"All Right Now" is a song by English rock band Free. It is featured on the band's third studio album, Fire and Water (1970), and was released by Island Records, a record label founded by Chris Blackwell. Released as the album's second single, "All Right Now" peaked at number 2 on the UK Singles Chart and number 4 on the US Billboard Hot 100 singles chart. In July 1973, the song was re-released, peaking number 15 on the UK chart. In 1991, a Bob Clearmountain remix of the song was released, reaching number 8 on the UK chart.
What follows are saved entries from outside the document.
/-- The rule of a command answers alike in states that agree on what R96 says it reads. -/
theorem commandRule_congr {i : Instr} {s t : State} (h : sameOperands i s t) (o : ResultState) :
    commandRule i s o = commandRule i t o := by
  obtain ⟨hcfg, hx, hbuf⟩ := h
  cases i
  case init => rfl
  case modpow => simp only [commandRule, modpowRule, hx 0 rfl, hx 1 rfl, hx 2 rfl]
  case gcd => simp only [commandRule, gcdRule, hx 0 rfl, hx 1 rfl]
  case lcm => simp only [commandRule, lcmRule, hx 0 rfl, hx 1 rfl]
  case egcd => simp only [commandRule, egcdRule, hx 0 rfl, hx 1 rfl]
  case modinv => simp only [commandRule, modinvRule, hx 0 rfl, hx 1 rfl]
  case b2i => simp only [commandRule, b2iRule, hcfg, (hbuf rfl).2]
  case i2b => simp only [commandRule, i2bRule, hcfg, hx 0 rfl]
  case derive carm hint =>
    have hstart := searchStart_congr (hint := hint) hcfg fun hh => hx 2 (by rw [hh]; rfl)
    simp only [commandRule, deriveRule, hcfg, hx 0 rfl, hx 1 rfl, hstart]
  case dhx => simp only [commandRule, dhxRule, hcfg, hx 0 rfl, hx 1 rfl, hx 2 rfl, hx 3 rfl]
  case dlbf => simp only [commandRule, dlbfRule, hcfg, dlEntry_congr fun k => hx k rfl]
  case dlbsgs => simp only [commandRule, dlbsgsRule, hcfg, dlEntry_congr fun k => hx k rfl]
  case mapexp => simp only [commandRule, mapexpRule, hcfg, hx 0 rfl, hx 1 rfl, hx 2 rfl]
  case aesenc => simp only [commandRule, aesencRule, hcfg, (hbuf rfl).1, (hbuf rfl).2]
  case sha256 => simp only [commandRule, sha256Rule, hcfg, (hbuf rfl).2]

/-- Settles O54: the rule answers alike in both states, and the prologue and the end add nothing of the state. -/
theorem operandsDecideResult : Obligations.OperandsDecideResult := by
  intro i s t h
  rw [exec_eq_runCommand_commandRule, exec_eq_runCommand_commandRule]
  exact runCommand_returns_same (commandRule_congr (sameOperands_prologue h) _)

end Sys2Proof.Machine
end

section
/-! How large the results of the integer functions of `40_integer_kernel.md` and of the exponent search of
`41_rsa_deriver.md` can be, from the size of their arguments: what R31 rests on. -/

namespace Sys2Proof.Machine

/-- A remainder by a positive divisor is a residue. -/
theorem emod_mem {m : Int} (hm : 0 < m) (v : Int) : 0 ≤ v % m ∧ v % m < m :=
  ⟨Int.emod_nonneg _ hm.ne', Int.emod_lt_of_pos _ hm⟩

/-! ## modPow -/

/-- The accumulator of the exponentiation datapath stays a residue (R111). -/
theorem powLoop_acc_mem {m : Int} (hm : 0 < m) (n : Nat) (d : PowerPath) (hd : 0 ≤ d.acc ∧ d.acc < m) :
    0 ≤ (powLoop m n d).acc ∧ (powLoop m n d).acc < m := by
  induction n generalizing d with
  | zero => exact hd
  | succ n ih =>
    unfold powLoop
    split
    case isTrue => exact hd
    case isFalse =>
      refine ih _ ?_
      unfold PowerPath.iterate
      dsimp only
      split
      case isTrue => exact emod_mem hm _
      case isFalse => exact hd

/-- `modPow` answers a residue (R111). -/
theorem modPow_mem {m : Int} (hm : 0 < m) (b e : Int) : 0 ≤ modPow b e m ∧ modPow b e m < m := by
  unfold modPow
  split
  case isTrue => exact ⟨le_rfl, hm⟩
  case isFalse hne => exact powLoop_acc_mem hm _ _ (by simp only [powStart]; omega)

/-! ## gcd and lcm -/

/-- With enough iterations the Euclid loop answers the library's gcd (R114). -/
theorem gcdLoop_eq_gcd (n u v : Nat) (h : v ≤ n) : gcdLoop n u v = u.gcd v := by
  induction n generalizing u v with
  | zero =>
    obtain rfl : v = 0 := by omega
    simp [gcdLoop]
  | succ n ih =>
    unfold gcdLoop
    split
    case isTrue hv => simp [hv]
    case isFalse hv =>
      have hlt : u % v < v := Nat.mod_lt _ (by omega)
      rw [ih _ _ (by omega), Nat.gcd_comm v, ← Nat.gcd_rec, Nat.gcd_comm]

/-- `gcd` is the library's (R114). -/
theorem gcdOf_eq_gcd (a b : Int) : gcdOf a b = a.gcd b := by
  rw [gcdOf, gcdLoop_eq_gcd _ _ _ le_rfl]
  rfl

/-- A common bound of the magnitudes of two integers bounds their gcd. -/
theorem natAbs_gcdOf_lt {a b : Int} {n : Nat} (ha : a.natAbs < n) (hb : b.natAbs < n) : (gcdOf a b).natAbs < n := by
  rw [gcdOf_eq_gcd, Int.natAbs_natCast]
  rcases Nat.eq_zero_or_pos a.natAbs with h0 | hpos
  · rwa [Int.gcd, h0, Nat.gcd_zero_left]
  · exact (Nat.gcd_le_left _ hpos).trans_lt ha

/-- `lcm` is at most the product, in magnitude (R117). -/
theorem natAbs_lcmOf_le (a b : Int) : (lcmOf a b).natAbs ≤ (a * b).natAbs := by
  unfold lcmOf
  split
  case isTrue => simp
  case isFalse =>
    have hle : ((a * b).natAbs : Int) / gcdOf a b ≤ (a * b).natAbs := Int.ediv_le_self _ (by omega)
    have hnonneg : 0 ≤ ((a * b).natAbs : Int) / gcdOf a b :=
      Int.ediv_nonneg (by omega) (by rw [gcdOf_eq_gcd]; omega)
    omega

/-! ## egcd and modInv -/

/-- One iteration does not increase the sum of the two cross products of remainders and coefficients, in magnitude:
what bounds the coefficients of R119. -/
theorem cross_products_iterate_le (r0 r1 c0 c1 : Int) :
    c1.natAbs * (r0 - r0.tdiv r1 * r1).natAbs + (c0 - r0.tdiv r1 * c1).natAbs * r1.natAbs
      ≤ c0.natAbs * r1.natAbs + c1.natAbs * r0.natAbs := by
  have hrem : r0 - r0.tdiv r1 * r1 = r0.tmod r1 := by rw [Int.tmod_def, mul_comm]
  have hcoef : (c0 - r0.tdiv r1 * c1).natAbs ≤ c0.natAbs + r0.natAbs / r1.natAbs * c1.natAbs := by
    calc (c0 - r0.tdiv r1 * c1).natAbs
        ≤ c0.natAbs + (r0.tdiv r1 * c1).natAbs := Int.natAbs_sub_le _ _
      _ = c0.natAbs + r0.natAbs / r1.natAbs * c1.natAbs := by
        rw [Int.natAbs_mul, Int.natAbs_tdiv]
        rfl
  calc c1.natAbs * (r0 - r0.tdiv r1 * r1).natAbs + (c0 - r0.tdiv r1 * c1).natAbs * r1.natAbs
      ≤ c1.natAbs * (r0.natAbs % r1.natAbs)
          + (c0.natAbs + r0.natAbs / r1.natAbs * c1.natAbs) * r1.natAbs := by
        rw [hrem, Int.natAbs_tmod]
        gcongr
    _ = c0.natAbs * r1.natAbs + c1.natAbs * (r0.natAbs % r1.natAbs + r1.natAbs * (r0.natAbs / r1.natAbs)) := by ring
    _ = c0.natAbs * r1.natAbs + c1.natAbs * r0.natAbs := by rw [Nat.mod_add_div]
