/-- The buckets of a meter in thousandths of a byte, when they were last filled, and its slot in the Sorting Frame. -/
structure Meter where
  key : MeterKey
  tc : Int
  tp : Int
  at_ : Nat
  slot : Option Nat := none
  deriving DecidableEq, Repr

/-- A lease held by a port-side island (R252): tokens in bytes and the time of the last use (R253). -/
structure Lease where
  bay : Nat
  key : MeterKey
  green : Nat
  yellow : Nat
  used : Nat
  deriving DecidableEq, Repr

/-- Franking (R249 to R272): meters that differ from full, leases, measured latencies, guarantee buckets and the guarantees in force
that are below the configured ones; `serving` is the slot that the wheel serves, while it does (R257). Space in use follows from the rest
of the state. -/
structure Frank where
  meters : List Meter := []
  leases : List Lease := []
  lat : Dict := []
  latSum : List (Nat × List Nat) := []
  gbucket : Dict := []
  gforce : Dict := []
  serving : Option Nat := none
  deriving DecidableEq, Repr

/-- The Collection Timetable (R260 to R263): the administrative list, sparse by index, the operational list of GATES and DURATION,
the committed list that waits, with its base time, and when it takes effect, the gates in force, and the network time of the last change applied. -/
structure Timetable where
  admin : List (Nat × Nat × Nat) := []
  oper : List (W64 × Nat) := []
  operBase : Nat := 0
  operCycle : Nat := 0
  waiting : Option (Nat × Nat × List (W64 × Nat)) := none
  effect : Nat := 0
  gates : W64 := BitVec.allOnes 64
  changed : Nat := 0
  deriving DecidableEq, Repr

/-- A Shelf List entry (R68) as its eight words. -/
structure Entry where
  e0 : W64 := 0x00001FE000000000#64
  e1 : W64 := 0
  e2 : W64 := 0
  e3 : W64 := 0
  e4 : W64 := 0
  e5 : W64 := 0
  e6 : W64 := 0
  e7 : W64 := 0
  deriving DecidableEq, Repr

/-- A commit between its keys and its commit cycle (R81, R84). -/
structure Commit where
  changes : List (Nat × Entry)
  validAt : Nat
  first : Option Bool := none
  drain : Option (Nat × List Nat) := none
  deriving DecidableEq, Repr

/-- The Shelf List, its stage buffer and the valid bits. `entries` and `stage` are sparse by index; `badLines` are the valid-bit lines lost in
both copies, `badCopies` the copies, of a line in a bay's store, found unreadable (R288, R292). -/
structure Shelf where
  entries : List (Nat × Entry) := []
  stage : List (Nat × Entry) := []
  load : List (Nat × Entry) := []
  commit : Option Commit := none
  lost : List Nat := []
  valid : List Nat := []
  regCache : List Nat := []
  isleCache : List (Nat × Nat) := []
  badLines : List Nat := []
  badCopies : List (Nat × Nat) := []
  deriving DecidableEq, Repr

/-- A line of a bay's Carrel cache region (R235): hall line number, masks of two bits, class of the last writer,
policy, whether its tile asked to drop it after write-back (R139), and its 64 bytes. -/
structure CLine where
  line : Nat
  gvalid : BitVec 2
  dirty : BitVec 2
  cls : Nat := 0
  pkt : Bool := false
  evict : Bool := false
  used : Nat := 0
  data : List Byte
  deriving DecidableEq, Repr

/-- A hard-fault entry (R303). -/
structure HardFault where
  bay : Nat
  pc : Nat
  gaddr : Nat
  sym : Nat
  band : Nat
  load : Nat
  count : Nat := 0
  first : Nat
  deriving DecidableEq, Repr

/-- Stored data: stack bytes by hall offset, check symbols that are not those of the stored bytes (raw words of R300),
marked granules by hall granule number (R282), Carrel lines, Carrel test lines, the hard-fault table, and the symbols corrected at the last Shelf Reading of a granule (R294). -/
structure Mem where
  stack : List Host.Cell := []
  chk : List (Nat × BitVec 32) := []
  marked : List Nat := []
  carrel : List CLine := []
  testLines : List (Nat × List Byte) := []
  hard : List HardFault := []
  lastFix : List (Nat × Nat) := []
  deriving DecidableEq, Repr

/-- A copy of a completed tile to one destination (R153). -/
inductive CopySt where
  | waiting | sent | pushed (tag : BitVec 16) (partner : Nat) | dropped
  deriving DecidableEq, Repr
"All Right Now" was a number 1 hit in over 20 countries and was recognised by American Society of Composers, Authors, and Publishers in 1990 for garnering over 1,000,000 radio plays in the U.S. by late 1989. In 2006, the BMI London awards included a Million Air award for 3 million air plays of "All Right Now" in the USA. The song remains as a staple of classic rock radio.

Composition
According to drummer Simon Kirke, "All Right Now" was written by Free bassist Andy Fraser and singer Paul Rodgers in the Durham Students' Union building, Dunelm House.
He said: "'All Right Now' was created after a bad gig in Durham. We finished our show and walked off the stage to the sound of our own footsteps. The applause had died before I had even left the drum riser. It was obvious that we needed a rocker to close our shows. All of a sudden the inspiration struck Fraser and he started bopping around singing 'All Right Now'. He sat down and wrote it right there in the dressing room. It couldn’t have taken more than ten minutes." Fraser has agreed largely with this history.

Chart history

Weekly charts

Year-end charts

Certifications

Personnel

Free 
 Paul Rodgers – vocals
 Paul Kossoff – guitar
 Andy Fraser – bass, piano
 Simon Kirke – drums

Cover versions

"All Right Now", recorded by Mike Oldfield (produced by Tom Newman), with vocals by Wendy Roberts, Pierre Moerlen and Tom Newman, was issued as a one-sided promotional blue 7" single flexi-disc in 1979. The single was given only to Virgin Records executives and never issued to the public, making it one of the most elusive collectors' items in the Oldfield catalogue (number Virgin TT-362).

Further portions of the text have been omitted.